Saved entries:
-- ==== Sys2Proof/Machine/Timeline.lean ====
section
/-! DEFINITION. The timeline sequencer: cycle starts (R103 to R105), the issue of entries and their actions (R106 to R111), the
checkpoint (R113, R114, R144, R177, R188), unreadable entries (R115), and step C of Dormant entry at its boundary (R408). The
commands of this file are issue instants: a row's command acts when the entry that the list holds next carries the row's action
code. -/

namespace Sys2Proof.Machine

/-- The timeline runs: started, not halted by a peer (R177), its island clocked, a point current. -/
def tlsRuns (L : Lane) : Bool := motRuns L && L.b F.TLS_STAT_RUN && !L.lsm.tlsHalt && pointValid L

/-- The position in the running list and the cycle. -/
def tlsCycle (L : Lane) : Nat := L.n F.TLS_STAT_CYCLE
/-- DEDUCED: log 39. -/
def setTlPos (i : Nat) (L : Lane) : Lane := withTls (fun t => { t with pos := i }) L

/-- The next entry of the running list that fires in this cycle, from entry `i` on, and its index; unreadable entries on the way
are dropped (R106, R115). Such an entry shows no CYCSEL, so each cycle reads, drops and raises it again. DEDUCED: log 39. -/
def nextEntry (bank c : Nat) : Nat → Nat → Lane → Option (Nat × TlEnt) × Lane
  | 0, _, L => (none, L)
  | fuel + 1, i, L =>
    match readD (entAddr bank i) L with
    | (none, L1) => nextEntry bank c fuel (i + 1) (entryLost L1)
    | (some w, L1) => if entFires (entOf w) c then (some (i, entOf w), L1) else nextEntry bank c fuel (i + 1) L1

/-- Issue of the next selected entry, which must carry action `code`; `act` is the action's effect with the entry's fields. The
position moves on first, and Pepper's TL_DELAY meets the action (R108, R431). DEDUCED: log 39. -/
def issueWith (code : Nat) (act : TlEnt → Lane → Lane) (L : Lane) : Lane :=
  if tlsRuns L then
    match nextEntry (curBank L) (tlsCycle L) (curEntries L - L.tls.pos) L.tls.pos L with
    | (some (i, e), L1) =>
      if e.action = code then
        act e (pepper 3 code (fun _ => true) (setTlPos (i + 1) (L1.putN F.TLS_OFFSET_OFFSET e.offset))).2
      else L
    | (none, _) => L
  else L

/-- The lane of a command with an entry issued in it. DEDUCED: log 39. -/
def issueOn (l : LaneId) (code : Nat) (act : TlEnt → Lane → Lane) (s : State) : State := s.onLane l (issueWith code act)

/-- The action meets its target busy with an earlier one of the same code (R110). -/
def targetBusy (L : Lane) : Lane := raise 0x07B (L.inc F.TLS_ERR_BUSY_CNT)

/-- An action that is dropped where its target is still busy (R110). -/
def orBusy (busy : Bool) (act : TlEnt → Lane → Lane) (e : TlEnt) (L : Lane) : Lane := if busy then targetBusy L else act e L

def execNop (l : LaneId) (s : State) : Host.Outcome State Fault Refusal := .next (issueOn l 0x00 (fun _ L => L) s)

/-- MID: the second segment begins (R107). -/
def midAct (_e : TlEnt) (L : Lane) : Lane := (L.setB F.TLS_OFFSET_SEG true).putN F.TLS_OFFSET_OFFSET 0
def execMid (l : LaneId) (s : State) : Host.Outcome State Fault Refusal := .next (issueOn l 0x01 midAct s)

/-- IRQ: PLIC source 41 + ARG. -/
def irqAct (e : TlEnt) (L : Lane) : Lane := plicRaise (41 + e.arg % 8) L
def execIrq (l : LaneId) (s : State) : Host.Outcome State Fault Refusal := .next (issueOn l 0x02 irqAct s)

/-- PWM_ALIGN on PWM TARGET (R282). -/
def pwmAlignAct (cnt count : Nat) (e : TlEnt) (L : Lane) : Lane := if e.target < 3 then pwmAlign e.target cnt count L else L
def execPwmAlign (i : Issue) (cnt : BitVec 16) (count : BitVec 18) (s : State) : Host.Outcome State Fault Refusal :=
  .next (issueOn i.lane 0x08 (orBusy i.busy (pwmAlignAct cnt.toNat count.toNat)) s)

/-- ADC_SEQ: sequence ARG on pair TARGET (R246). -/
def adcSeqAct (e : TlEnt) (L : Lane) : Lane :=
  if 2 ≤ e.target then L else if L.bit F.ADC_STAT_BUSY e.target then plicRaise 66 (targetBusy L) else adcStart e.target e.arg L
def execAdcSeq (l : LaneId) (s : State) : Host.Outcome State Fault Refusal := .next (issueOn l 0x10 adcSeqAct s)

/-- ME_STEP of engine TARGET (R250). -/
def meStepAct (busy : Bool) (e : TlEnt) (L : Lane) : Lane :=
  if 2 ≤ e.target then L else if busy then targetBusy L else meStep e.target L
def execMeStep (l : LaneId) (busy : Bool) (s : State) : Host.Outcome State Fault Refusal :=
  .next (issueOn l 0x18 (meStepAct busy) s)

/-- LPE_RUN of ARG slots from slot TARGET on (R226). -/
def lpeRunAct (busy : Bool) (e : TlEnt) (L : Lane) : Lane :=
  if busy then targetBusy L else lpeRun e.target (min e.arg (64 - e.target)) L
def execLpeRun (l : LaneId) (busy : Bool) (s : State) : Host.Outcome State Fault Refusal :=
  .next (issueOn l 0x20 (lpeRunAct busy) s)

/-- VDU_UPDATE of the channels of TARGET (R288). -/
def vduUpdateAct (busy : Bool) (e : TlEnt) (L : Lane) : Lane := if busy then targetBusy L else vduUpdate e.target L
def execVduUpdate (l : LaneId) (busy : Bool) (s : State) : Host.Outcome State Fault Refusal :=
  .next (issueOn l 0x28 (vduUpdateAct busy) s)

/-- CDSP_TASK with a budget of 10 x ARG cycles: task TARGET starts on an idle CDSP, waits for the end of a handler that runs from idle, else is dropped (R192,
R194). A stopped CDSP starts nothing (R208). -/
def cdspTaskAct (e : TlEnt) (L : Lane) : Lane :=
  match L.n F.CDSP_STAT_STATE with
  | 0 => taskStart e.target (10 * e.arg) L
  | 1 => targetBusy L
  | 2 =>
    if L.dsp.fromIdle ∧ L.dsp.heldTask = none then { L with dsp := { L.dsp with heldTask := some (e.target, 10 * e.arg) } } else targetBusy L
  | _ => L
def execCdspTask (l : LaneId) (s : State) : Host.Outcome State Fault Refusal := .next (issueOn l 0x30 cdspTaskAct s)

/-- The time of an entry in the cycle, in ns. -/
def entNs (L : Lane) (e : TlEnt) : Int := (L.n F.TLS_OFFSET_SEG : Int) * 1000000 + (5 * e.offset : Nat)

/-- NET_TX of record ARG (R321). -/
def netTxAct (e : TlEnt) (L : Lane) : Lane := netTx e.arg (entNs L e) L
def execNetTx (i : Issue) (s : State) : Host.Outcome State Fault Refusal :=
  .next (issueOn i.lane 0x38 (orBusy i.busy netTxAct) s)

/-- NET_RX of record ARG (R325). -/
def netRxAct (e : TlEnt) (L : Lane) : Lane := netRx e.arg L
def execNetRx (i : Issue) (s : State) : Host.Outcome State Fault Refusal :=
  .next (issueOn i.lane 0x39 (orBusy i.busy netRxAct) s)

/-- CAN_TX of mapping ARG on channel TARGET (R360). -/
def canTxAct (e : TlEnt) (L : Lane) : Lane := if e.target < 2 then canTx e.arg e.target L else L
def execCanTx (i : Issue) (s : State) : Host.Outcome State Fault Refusal :=
  .next (issueOn i.lane 0x3A (orBusy i.busy canTxAct) s)

/-- The stored word of the register at an address. DEDUCED: log 41. -/
def regAt (L : Lane) (a : Nat) : Word := L.regWord ((fldsAt a).getD [])

/-- The lane-sampled input of code `src`, none where the code is reserved (R490). DEDUCED: log 41. -/
def sampleSrc (L : Lane) (src : Nat) : Option Word :=
  let e := src / 4
  if src < 8 then
    some (match src % 4 with
      | 0 => regAt L (F.MEe_STAT_REGIME e).addr
      | 1 => L.fld (F.MEe_THETA_VALUE e)
      | 2 => L.fld (F.MEe_OMEGA_VALUE e)
      | _ => L.fld (F.MEe_IQ_VALUE e))
  else if src < 0xC then some (regAt L (F.DEI_GRPg_STAT_OWN (src - 8)).addr)
  else if src = 0xC then some (toW (gpioLevels L))
  else if src = 0xD then some (regAt L F.CHP_STAT_GATE.addr)
  else if 0x20 ≤ src ∧ src ≤ 0x40 then some (regAt L (F.ADC_RESn_CODE (src - 0x20)).addr)
  else none

/-- SAMPLE of input group TARGET: every valid entry of its record (R490). DEDUCED: log 41. -/
def sampleAct (e : TlEnt) (L : Lane) : Lane :=
  if e.target < 16 then
    (List.range 16).foldl (fun a k =>
      let w := agreeW L (32 + 8 * nIn L + 4 * nVote L + 64 * e.target + 4 * k)
      match sampleSrc L (bitsOf w 0 8) with
      | some v => if bitAt w 31 then (writeW (sampleOff L + 4 * bitsOf w 16 8) v a).2 else a
      | none => a) L
  else L
def execSample (i : Issue) (s : State) : Host.Outcome State Fault Refusal :=
  .next (issueOn i.lane 0x41 (orBusy i.busy sampleAct) s)

/-- BIST_WIN of class TARGET and length ARG (R423). -/
def bistWinAct (e : TlEnt) (L : Lane) : Lane := if e.target < 32 then Machine.bistWin e.target e.arg L else L
def execBistWin (i : Issue) (s : State) : Host.Outcome State Fault Refusal :=
  .next (issueOn i.lane 0x48 (orBusy i.busy bistWinAct) s)

/-- EVR_MARK: a MARK record, and a window trigger where ARG bit 15 is set and MARK is 1 (R384, R390). -/
def evrMarkAct (e : TlEnt) (L : Lane) : Lane :=
  let L1 := evrEvent 4 (toW e.arg) L
  if e.arg.testBit 15 && L1.b F.EVR_FRZCFG_MARK then (freezeTrigger 4 L1).1 else L1
def execEvrMark (l : LaneId) (s : State) : Host.Outcome State Fault Refusal :=
  .next (onDie l (fun ld => pump (onL (issueWith 0x50 evrMarkAct) ld)) s)

/-! Cycle starts (R103 to R105). -/

/-- The entries of the cycle in progress that have not issued, from entry `i` on; unreadable ones are lost (R105, R115).
DEDUCED: log 40. -/
def dueEntries (bank c : Nat) : Nat → Nat → Lane → Nat × Lane
  | 0, _, L => (0, L)
  | fuel + 1, i, L =>
    match readD (entAddr bank i) L with
    | (none, L1) => dueEntries bank c fuel (i + 1) (entryLost L1)
    | (some w, L1) =>
      let r := dueEntries bank c fuel (i + 1) L1
      (r.1 + b2n (entFires (entOf w) c), r.2)

/-- Cycle `c` starts: what is still due is dropped, source 0x079 unless this is the first locked start (R103, R105).
DEDUCED: log 38, 40. -/
def cycleTo (c : Nat) (first : Bool) (L : Lane) : Lane :=
  let d := dueEntries (curBank L) (tlsCycle L) (curEntries L - L.tls.pos) L.tls.pos L
  let L1 := if d.1 = 0 then d.2
    else
      let a := d.2.incBy F.TLS_ERR_CUT_CNT d.1
      if first then a else raise 0x079 a
  setTlPos 0 (((L1.putN F.TLS_STAT_CYCLE (c % 64)).setB F.TLS_OFFSET_SEG false).putN F.TLS_OFFSET_OFFSET 0)

/-- Before the lane keeps network time, its TIME transfers go out at the cycle starts of the TLS (R336). -/
def timeOwn (L : Lane) : Lane :=
  if keepsTime L then L
  else
    let L1 := setPeer 1 (fun p => { p with sent := false }) (setPeer 0 (fun p => { p with sent := false }) L)
    if L.clv.round then L1 else timeSend (ntNow L) L1

/-- A cycle starts in holdover: source 0x078, MISS_CNT (R104, R116). DEDUCED: log 40. -/
def holdoverStart (L : Lane) : Lane :=
  cycleTo (tlsCycle L + 1) false (raise 0x078 ((L.setB F.TLS_STAT_HOLDOVER true).inc F.TLS_ERR_MISS_CNT))

/-- A cycle starts on the TLS's own count: unlocked, or in holdover (R103, R104). DEDUCED: log 38. -/
def cycleStart (L : Lane) : Lane :=
  if tlsRuns L then
    if L.b F.TLS_STAT_LOCKED then (if L.b F.TLS_STAT_HOLDOVER then holdoverStart L else L)
    else timeOwn (cycleTo (tlsCycle L + 1) false L)
  else L
def execCycleStart (l : LaneId) (s : State) : Host.Outcome State Fault Refusal := .next (s.onLane l cycleStart)

/-- No event 1 us after the expected instant while locked: holdover begins (R104). DEDUCED: log 40. -/
def cycleMissing (L : Lane) : Lane :=
  if tlsRuns L && L.b F.TLS_STAT_LOCKED && !L.b F.TLS_STAT_HOLDOVER then holdoverStart L else L
def execCycleStartMissing (l : LaneId) (s : State) : Host.Outcome State Fault Refusal := .next (s.onLane l cycleMissing)

/-- An NTE cycle-start event `delta` ns after the expected instant (R103 to R105): the first locks; in holdover one outside 2 us is
counted and ignored, one at most 2 us late re-times the cycle that has started already. DEDUCED: log 40. -/
def cycleEvent (delta : Int) (L : Lane) : Lane :=
  if tlsRuns L && synced L then
    let c := frameCyc L
    if !L.b F.TLS_STAT_LOCKED then cycleTo c true (L.setB F.TLS_STAT_LOCKED true)
    else if L.b F.TLS_STAT_HOLDOVER then
      if delta < -2000 ∨ 2000 < delta then L.inc F.TLS_ERR_MISS_CNT
      else if 0 < delta then L.setB F.TLS_STAT_HOLDOVER false
      else cycleTo c false (L.setB F.TLS_STAT_HOLDOVER false)
    else if delta ≤ 1000 then cycleTo c false L
    else L
  else L
def execCycleStartEvent (l : LaneId) (delta : Int) (s : State) : Host.Outcome State Fault Refusal :=
  .next (s.onLane l (cycleEvent delta))

/-! The checkpoint. -/

/-- A peer's cross-lane halt request that HALT_IN_MASK admits is seen (R177); the own bit is ignored. A request that the mask does
not admit stays seen, for a mask that admits it later. DEDUCED: log 42. -/
def haltAsked (L : Lane) : Bool :=
  decide (L.lsm.haltSeen.toNat &&& L.n F.LSM_DBG_CTL_HALT_IN_MASK &&& (7 - 2 ^ laneNo L.id) ≠ 0)

/-- The cores, the CDSP and the TLS halt; the outputs go to their safe levels; source 0x074 (R177). DEDUCED: log 42. -/
def crossHalt (L : Lane) : Lane :=
  let L1 := { L with core0 := { L.core0 with halted := true }, core1 := { L.core1 with halted := true } }
  let L2 := if L1.b F.CDSP_STAT_HALTED then pwmHalt L1 else haltNow L1
  let L3 := lpeForceOff (forEach (List.range 4) giveUp (forceEngine 1 (forceEngine 0 L2)))
  raise 0x074 { (L3.setB F.LSM_DBG_CTL_HALTED_BY_PEER true) with lsm := { L3.lsm with tlsHalt := true } }

/-- Step C of Dormant entry: the timeline and the network stop, the links go idle (R408). DEDUCED: log 42. -/
def stopAll (ld : LD) : LD :=
  let stop (L : Lane) : Lane :=
    let L1 := ((L.setB F.TLS_STAT_RUN false).setB F.TLS_STAT_LOCKED false).setB F.TLS_STAT_HOLDOVER false
    let L2 := withClv (fun c => { c with round := false }) (nteStop L1)
    (L2.setB (F.LLK_LINKl_STAT_UP 0) false).setB (F.LLK_LINKl_STAT_UP 1) false
  mbLost (onL stop { ld with fst := { ld.1 with pwr := { ld.1.pwr with ap2Abandon := none } } })

/-- A lane that has gone through step C and abandons entry rejoins (R410). -/
def toRejoin (L : Lane) : Lane := { L with pwr := { L.pwr with phase := .waking } }

/-- Step C, and AP3 at its end; a lane that abandons there rejoins. DEDUCED: log 95. -/
def stepC (ld : LD) : LD :=
  onL (fun L => let L1 := dormPoint 3 4 L; if L1.pwr.dormStep = 0 then toRejoin L1 else L1) (stopAll ld)

/-- What a CKPT entry does to its lane: the counter steps, formation, the previous round settles, re-integration, the point switch,
the new round, the selection block (R113, R114, R144, R159, R167, R188). DEDUCED: log 35. -/
def ckptLane (e : TlEnt) (L : Lane) : Lane :=
  let hp := decide (tlsCycle L = 0 ∧ e.offset = 0) && !L.b F.TLS_OFFSET_SEG
  let L1 := ageReq (L.incMod F.TLS_CKPT_NUM_CKPT)
  let L2 := settleRound (formRound L1)
  let L3 := if hp then bscHyper L2 else L2
  let L4 := modeStep hp (reintRound hp L3)
  let L5 := selectionBlock (openRound L4)
  let L6 := if L5.pwr.dormStep = 0 then { L5 with pwr := { L5.pwr with wakePend := 0 } } else L5
  if L6.pwr.dormStep = 3 ∧ hp then dormPoint 2 4 L6 else L6

/-- Rings that may fetch again: every engine takes its next work (R410). -/
def enginesNext (ld : LD) : LD := [0, 1, 2, 3, 4, 5, 6, 7, 8].foldl (fun a r => engineNext r a) ld

/-- Work that is held back only for Dormant entry goes on once fetching restarts. -/
def afterFetch (was : Bool) (ld : LD) : LD := if was && !ld.1.ring.noFetch then enginesNext ld else ld

/-- A CKPT entry issues; SERVICE ends as step A of Dormant entry begins (R451). -/
def ckptAct (ld : LD) : LD :=
  let L := ld.1
  if tlsRuns L then
    match nextEntry (curBank L) (tlsCycle L) (curEntries L - L.tls.pos) L.tls.pos L with
    | (some (i, e), L1) =>
      if e.action = 0x40 then
        let L2 := (pepper 3 0x40 (fun _ => true) (setTlPos (i + 1) (L1.putN F.TLS_OFFSET_OFFSET e.offset))).2
        if haltAsked L2 then (crossHalt L2, ld.2)
        else
          let c0 := ckptLane e L2
          let c := if L2.pwr.dormStep = 0 ∧ c0.pwr.dormStep = 1 then svcEnded 3 c0 else c0
          let ld1 := afterFetch L.ring.noFetch (pump (flushReq (c, ld.2)))
          if L2.pwr.dormStep = 3 ∧ c.pwr.dormStep = 4 then stepC ld1 else ld1
      else ld
    | (none, _) => ld
  else ld
def execCkpt (l : LaneId) (s : State) : Host.Outcome State Fault Refusal := .next (onDie l ckptAct s)

end Sys2Proof.Machine
end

_Directions for this task:_ Using the data above, extract exactly the lines from the one that holds "def execCdspTask (l" to the one that holds "def execNetRx (i", both ends included, and no others.

_Answer:_
def execCdspTask (l : LaneId) (s : State) : Host.Outcome State Fault Refusal := .next (issueOn l 0x30 cdspTaskAct s)

/-- The time of an entry in the cycle, in ns. -/
def entNs (L : Lane) (e : TlEnt) : Int := (L.n F.TLS_OFFSET_SEG : Int) * 1000000 + (5 * e.offset : Nat)

/-- NET_TX of record ARG (R321). -/
def netTxAct (e : TlEnt) (L : Lane) : Lane := netTx e.arg (entNs L e) L
def execNetTx (i : Issue) (s : State) : Host.Outcome State Fault Refusal :=
  .next (issueOn i.lane 0x38 (orBusy i.busy netTxAct) s)

/-- NET_RX of record ARG (R325). -/
def netRxAct (e : TlEnt) (L : Lane) : Lane := netRx e.arg L
def execNetRx (i : Issue) (s : State) : Host.Outcome State Fault Refusal :=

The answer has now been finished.